The workflow script includes the following steps:
- Processing of raw input data (this is further explained in Model input data)
Converting the OSeMOSYS-Kenya data file into a spreadsheet file for processing
Downscaling the model to a county-resolved model
Processing the county-resolved model, in particular to integrate any county-resolved and county-specific data
- Running the model
- Loading and processing input data files
This includes, e.g., the temporal aggregation of the model to reduce the computational complexity introduced through the spatial disaggregation.
- Initializing the multi-scale structure and generate run data
This builds on the fratoo framework. Runs can be generated, e.g., for a single county, all counties aggregated, or a full run with all counties represented explicitely.
This generates an OSeMOSYS datafile in the GNU Mathprog syntax.

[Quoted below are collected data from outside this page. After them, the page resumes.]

-- ==== Sys2Proof/Machine/Tab.lean ====
section
/-! DEFINITION. Sparse tables: how the state holds whatever is numbered (registers, cores, memory). A table is a list of
(key, value) pairs with strictly rising keys that lists no entry equal to the table's default, so equal contents are equal
data. Reading an unlisted key gives the default. -/

namespace Sys2Proof.Machine

/-- A sparse table in canonical form (`Tab.wf`). -/
abbrev Tab (α : Type) := List (Nat × α)

namespace Tab

/-- The entry of key k, the default d where none is listed. -/
def get {α : Type} (t : Tab α) (d : α) (k : Nat) : α :=
  match t with
  | [] => d
  | (i, v) :: rest => if i == k then v else get rest d k

/-- The table without key k. -/
def erase {α : Type} (t : Tab α) (k : Nat) : Tab α := t.filter (fun p => p.1 != k)

/-- Put a pair before the first larger key. -/
def insert {α : Type} (t : Tab α) (k : Nat) (v : α) : Tab α :=
  match t with
  | [] => [(k, v)]
  | (i, w) :: rest => if k < i then (k, v) :: (i, w) :: rest else (i, w) :: insert rest k v

/-- Write value v at key k; writing the default removes the entry. -/
def set {α : Type} [DecidableEq α] (t : Tab α) (d : α) (k : Nat) (v : α) : Tab α :=
  if v = d then erase t k else insert (erase t k) k v

/-- The table without the keys from lo up to below hi. -/
def clear {α : Type} (t : Tab α) (lo hi : Nat) : Tab α := t.filter (fun p => p.1 < lo || hi ≤ p.1)

/-- The entries with keys from lo up to below hi. -/
def slice {α : Type} (t : Tab α) (lo hi : Nat) : Tab α := t.filter (fun p => lo ≤ p.1 && p.1 < hi)

/-- Write every pair of a list in turn. -/
def setAll {α : Type} [DecidableEq α] (t : Tab α) (d : α) (ps : List (Nat × α)) : Tab α :=
  ps.foldl (fun u p => set u d p.1 p.2) t

/-- Strictly rising keys from a lower bound on, and no entry equal to the default. -/
def wfFrom {α : Type} [DecidableEq α] (d : α) : Nat → Tab α → Bool
  | _, [] => true
  | lo, (k, v) :: rest => lo ≤ k && v != d && wfFrom d (k + 1) rest

/-- The canonical form. -/
def wf {α : Type} [DecidableEq α] (t : Tab α) (d : α) : Bool := wfFrom d 0 t

end Tab

/-- Memory: the bytes that differ from what an unlisted byte reads as (log 4). -/
abbrev Memory := Tab Byte

/-- What a byte of memory that nothing has written reads as: zero. LM is zero by CREATE (R348); for device memory the
value is the model's (DESIGN CHOICE, log 4). -/
def memDefault : Byte := 0#8

/-- The canonical form of memory. -/
def Memory.wf (m : Memory) : Bool := Tab.wf m memDefault

end Sys2Proof.Machine
end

- Performing the optimization of the model run
This first generated an LP file using GLPK, and the optimizes using cbc or HiGHS solver.
Processing and saving results data
The script can be run as follows
python workflow.py
Results analysis¶
Based on the focus or research question at hand, an analysis of the modelling results can be performed. The workflow script does currently not include plotting functions but could be extended in future. Postprocessing or plotting of results data can be performed independently, e.g., using other Python scripts or spreadsheet software.